[Data excerpts]
Segment Open
-- ==== Sys2Proof/Tests/Slice0.lean ====
section
/-!
SUPPORT. The model's own tests: the static checks refuse what a source cannot send, console lines written out as the
manual spells them, single steps of the manual's worked cases, and for each statement with hypotheses a state and operands
that meet them. The numbers expected come from spec/, the rule or the worked case named beside each test.
-/

namespace Sys2Proof.Tests

open Sys2Proof Sys2Proof.Machine

/-! ### Static checks (R25, R173, R181) -/

def plainEntry (label : Text) (fields : List EntryField) : EntryArgs := ⟨label, 28800, fields⟩

theorem test_wf_station_of_seven_digits : (Instr.sq 1000000).wellFormed = false := by decide
theorem test_wf_second_number_of_seven_digits : (Instr.lc 1 (-1000000)).wellFormed = false := by decide
theorem test_wf_label_empty : (Instr.pa 1 (plainEntry [] [])).wellFormed = false := by decide
theorem test_wf_label_of_seven : (Instr.pa 1 (plainEntry "ABCDEFG".toList [])).wellFormed = false := by decide
theorem test_wf_label_lower_case : (Instr.pi 1 2 (plainEntry ['a'] [])).wellFormed = false := by decide
theorem test_wf_field_given_twice : (Instr.pa 1 (plainEntry ['A'] [.stop true, .stop false])).wellFormed = false := by
  decide
theorem test_wf_field_number : (Instr.pa 1 (plainEntry ['A'] [.ms 5 1000000])).wellFormed = false := by decide
theorem test_wf_entry_length : (Instr.pa 1 ⟨['A'], 1000000, []⟩).wellFormed = false := by decide
theorem test_wf_setting : (Instr.hs 1 (some (.lead 1000000))).wellFormed = false := by decide
theorem test_wf_alarm : (Instr.atAlarm 1 (.arm 0 1000000)).wellFormed = false := by decide
theorem test_wf_parameter : (Instr.lp 1 (.thr 1000000)).wellFormed = false := by decide
theorem test_wf_light : (Instr.lv 1 (.fade 1 1000000)).wellFormed = false := by decide
theorem test_wf_clock : (Instr.ck 1 2 (some 1000000)).wellFormed = false := by decide
theorem test_wf_events : (Instr.tachPulse .s1 .forward 9999999).wellFormed = true := by decide

/-! ### Console lines (R173, R181) -/

theorem test_no_word_spells_a_command : decodeTableWord 8 0 = none := by decide
theorem test_line_go : parseLine "GO 1".toList = some (.go 1) := by decide
theorem test_line_spaces : parseLine "  MO  3 ON ".toList = some (.mo 3 true) := by decide
theorem test_line_im : parseLine "IM 5 MD ADVISORY".toList = some (.im 5 .md .advisory) := by decide
theorem test_line_entry : parseLine "PA 3 C2 30000 CHANGE 30050 EN 1000 5000".toList =
    some (.pa 3 ⟨"C2".toList, 30000, [.change 30050, .en 1000 5000]⟩) := by decide
theorem test_line_insert : parseLine "PI 1 2 A2B 12000".toList = some (.pi 1 2 ⟨"A2B".toList, 12000, []⟩) := by decide
theorem test_line_setting : parseLine "HS 2 RESTRIKE OFF".toList = some (.hs 2 (some (.restrike false))) := by decide
theorem test_line_clock : parseLine "CK 19 20".toList = some (.ck 19 20 none) := by decide
theorem test_line_alarm_off : parseLine "AT 1 OFF".toList = some (.atAlarm 1 .off) := by decide
theorem test_line_parameter : parseLine "LP 2 THR 5000".toList = some (.lp 2 (.thr 5000)) := by decide
theorem test_line_light : parseLine "LV 1 500 4000".toList = some (.lv 1 (.fade 500 4000)) := by decide
theorem test_line_minus : parseLine "LC 2 -5".toList = some (.lc 2 (-5)) := by decide
theorem test_line_lower_case_refused : parseLine "go 1".toList = none := by decide
theorem test_line_seven_digits_refused : parseLine "SQ 1000000".toList = none := by decide
theorem test_line_further_word_refused : parseLine "FQ 1".toList = none := by decide
theorem test_line_field_twice_refused : parseLine "PA 3 123 400 STOP ON STOP OFF".toList = none := by decide
theorem test_line_spelled_back : encodeLine (.lp 2 (.mode .burst)) = "LP 2 MODE BURST".toList := by decide

/-! ### States and replies -/

/-- The state that a command answers with. -/
def run (c : Instr) (s : State) : State :=
  match exec c s with
  | .next t => t
  | .fault _ | .refused _ => s

/-- What console transmit sends for a command, without the CR and LF at its end. -/
def reply (c : Instr) (s : State) : Text := (run c s).line.tx.dropLast.dropLast

/-- The machine after reset, with the echo off. -/
def quiet : State := { State.reset with line := { State.reset.line with echo := false } }

def Station.burning (rp credit : Nat) (st : Station) : Station :=
  { st with
      lamp := { st.lamp with state := .burn }
      channel := { st.channel with sampleTimer := true, status := .live, credit := credit }
      carbon := { st.carbon with rp := rp, openBucket := some 0, bucketTimer := true } }

def Station.coldLamp (rp : Nat) (st : Station) : Station :=
  { st with lamp := { st.lamp with state := .cold }, carbon := { st.carbon with rp := rp } }

def Station.atSpeed (counter : Nat) (st : Station) : Station :=
  { st with motor := .atSpeed, stallTimer := true, counter := counter, counterMode := .forward }

def Station.runningUp (counter : Nat) (st : Station) : Station :=
  { st with motor := .runUp, runUpTimer := true, counter := counter, counterMode := .forward }

def Station.classM (st : Station) : Station :=
  { st with trim := some .m
            channel := { st.channel with params := some { vset := 100, dead := 2, gain := 4, thr := 256, mode := .step } } }

def Station.classS (st : Station) : Station :=
  { st with trim := some .s
            channel := { st.channel with params := some { vset := 84, dead := 2, gain := 4, thr := 256, mode := .step } } }

/-- Reel A1 of the worked case of chapter 2: length 28 800, change frame 28 780, motor cue 28 588. -/
def reelA1 (status : EntryStatus) (bound : Option StationId) : Entry :=
  { label := "A1".toList, length := 28800, first := 192, change := 28780, motor := 28588, cue := .footage, stop := false
    ms := none, pi := none, en := none, status := status, bound := bound }

/-- Reel A2: length 30 000. -/
def reelA2 (status : EntryStatus) (bound : Option StationId) : Entry :=
  { label := "A2".toList, length := 30000, first := 192, change := 29980, motor := 29788, cue := .footage, stop := false
    ms := none, pi := none, en := none, status := status, bound := bound }

/-- House 1 with its ports up and the two reels threaded at S1 and S2: READY. -/
def ready : State :=
  (quiet.modHouse .h1 fun h =>
    { h with port := .up, engine := .ready, queue := [reelA1 .threaded (some .s1), reelA2 .threaded (some .s2)] })

/-- A show in house 1: A1 on the screen from S1 at a counter, A2 threaded at S2, whose lamp is cold. -/
def showing (engine : EngineState) (reel : Reel) (counter : Nat) : State :=
  (((ready.modHouse .h1 fun h =>
    { h with engine := engine, regime := some .changeover, reel := reel
             queue := [reelA1 .playing (some .s1), reelA2 .threaded (some .s2)] }).modStation .s1 fun st =>
      { (Station.burning 2950 0 st) with
          motor := .atSpeed, stallTimer := true, counter := counter, counterMode := .forward
          demandOpen := true, csOpen := true }).modStation .s2 fun st =>
      { (Station.coldLamp 2950 st) with counterMode := .forward })

def cuesTaken (strike motor : CueFlag) : Reel :=
  { strike := strike, motor := motor, change := .pending, marks := 0, missed := none }

/-! ### Power-on and the projector stations (chapter 1) -/

theorem test_power_on_reads_straps :
    ((run (.powerOn { Straps.reset with trim := Straps.reset.trim.set .s4 ⟨.closed, .opened⟩ }) ready).station .s4).trim
      = some .m := by decide
theorem test_power_on_empties_the_order : ((run (.powerOn Straps.reset) ready).house .h1).queue = [] := by decide

/-- R6: the twelfth interval of 46 ms makes the motor AT-SPEED; one of 47 ms sets the count to 0. -/
theorem test_twelfth_interval :
    ((run (.tachPulse .s1 .forward 46) (quiet.modStation .s1 fun st =>
      { st with motor := .runUp, runUpTimer := true, intervalOpen := true, runUpCount := 11 })).pins.stations.get .s1).fh
      = true := by decide
theorem test_long_interval :
    ((run (.tachPulse .s1 .forward 47) (quiet.modStation .s1 fun st =>
      { st with motor := .runUp, runUpTimer := true, intervalOpen := true, runUpCount := 11 })).station .s1).runUpCount
      = 0 := by decide

theorem test_run_up_limit_warns_slow :
    (run (.runUpLimit .s5) (quiet.modStation .s5 (Station.runningUp 0))).line.warnings = [.slow .s5] := by decide
theorem test_stall_trips :
    ((run (.stall .s2) (quiet.modStation .s2 (Station.atSpeed 7))).station .s2).trip = some .filmBreak := by decide
theorem test_stop_timer :
    ((run (.stopTimer .s2) (quiet.modStation .s2 fun st =>
      { st with motor := .stopping, stopTimer := true })).station .s2).motor = .stopped := by decide

/-- R1, R96: class M gives Vset 100. -/
theorem test_reset_hold_end :
    ((run (.resetHoldEnd .s3 ⟨.closed, .opened⟩) (quiet.modStation .s3 fun st =>
      { st with condition := .resetting })).station .s3).channel.params.map Params.vset = some 100 := by decide

/-- R151, R159: a station made present under a booth trip suspends its house and changes no light channel. -/
theorem test_reset_hold_end_moves_no_light :
    let s := (quiet.modStation .s3 fun st =>
      { st with condition := .resetting, trim := none, channel := Channel.initial none })
    let t := run (.resetHoldEnd .s3 ⟨.closed, .opened⟩) { s with fire := { s.fire with booth := some .alarm } }
    (t.house .h2).engine = .suspended ∧ (t.house .h2).light = (quiet.house .h2).light := by decide

theorem test_lamp_door_puts_the_lamp_out :
    ((run (.ldQualified .s6 .opened) (quiet.modStation .s6 (Station.burning 900 9))).station .s6).lamp.state = .cold := by
  decide
theorem test_machine_door_advisory_runs_on :
    ((run (.mdQualified .s6 .opened) (quiet.modStation .s6 fun st =>
      { (Station.atSpeed 5 st) with md := { contact := .closed, mode := .advisory } })).station .s6).motor = .atSpeed := by
  decide

theorem test_sq_of_reset :
    reply (.sq 1) quiet =
      ("OK S1 H H1 STOPPED 0 HOLD NONE DEM CLOSED DS CLOSED CS CLOSED FH OFF LD CLOSED ENFORCE ".toList ++
        "MD CLOSED ENFORCE TRIP NONE".toList) := by decide +kernel
theorem test_mo_on_starts_the_motor : (run (.mo 2 true) quiet).pins.stations.s2.mc = true := by decide
theorem test_mo_of_no_station : reply (.mo 7 true) quiet = "NO RG".toList := by decide
theorem test_do_open_needs_ports_up :
    reply (.doDouser 1 true) (quiet.modStation .s1 (Station.burning 900 0)) = "NO FI".toList := by decide
theorem test_do_close : ((run (.doDouser 1 false) (quiet.modStation .s1 fun st =>
    { st with demandOpen := true })).station .s1).demandOpen = false := by decide
theorem test_im_sets_a_mode : ((run (.im 5 .md .advisory) quiet).station .s5).md.mode = .advisory := by decide

/-- The worked case of chapter 1: SR 4 is taken, D1 returns to WAITING and the house to IDLE. -/
theorem test_sr :
    (run (.sr 4) (quiet.modHouse .h2 fun h =>
      { h with engine := .ready, queue := [reelA1 .threaded (some .s4)] })).house .h2
      = { (quiet.house .h2) with queue := [reelA1 .waiting none] } := by decide
theorem test_sa_third_station_refused : reply (.sa 1 2) quiet = "NO FL".toList := by decide

/-! ### The running order (chapter 2) -/

/-- The worked case of the entry fields: change frame 30 050 is taken as 29 999, the motor cue follows it. -/
theorem test_pa_change_clamped :
    reply (.pa 3 ⟨"C2".toList, 30000, [.change 30050]⟩) quiet = "OK C CHANGE 29999".toList ∧
      ((run (.pa 3 ⟨"C2".toList, 30000, [.change 30050]⟩) quiet).house .h3).queue.map (fun e => (e.change, e.motor))
        = [(29999, 29807)] := by decide
theorem test_pa_motor_clamped :
    reply (.pa 3 ⟨"C3".toList, 160, [.motor 200]⟩) quiet = "OK C MOTOR 116".toList ∧
      reply (.pa 3 ⟨"C4".toList, 159, []⟩) quiet = "NO RG".toList := by decide

/-- The worked case of the order: PI 1 2 is refused while the entry at 2 is bound. -/
theorem test_pi_before_bound_refused : reply (.pi 1 2 ⟨"A2B".toList, 12000, []⟩) ready = "NO ST".toList := by decide
theorem test_pi_at_the_tail :
    ((run (.pi 1 3 ⟨"A2B".toList, 12000, []⟩) ready).house .h1).queue.map (·.label)
      = ["A1".toList, "A2".toList, "A2B".toList] := by decide
theorem test_pd_of_bound_refused : reply (.pd 1 2) ready = "NO ST".toList := by decide
theorem test_pc_empties : ((run (.pc 1) ready).house .h1).engine = .idle := by decide
theorem test_pq_of_none : reply (.pq 1 3) ready = "NO EM".toList := by decide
Segment Closed
Each line of the records with the word "resetHoldEnd" in it is to be copied.

    ((run (.resetHoldEnd .s3 ⟨.closed, .opened⟩) (quiet.modStation .s3 fun st =>
    let t := run (.resetHoldEnd .s3 ⟨.closed, .opened⟩) { s with fire := { s.fire with booth := some .alarm } }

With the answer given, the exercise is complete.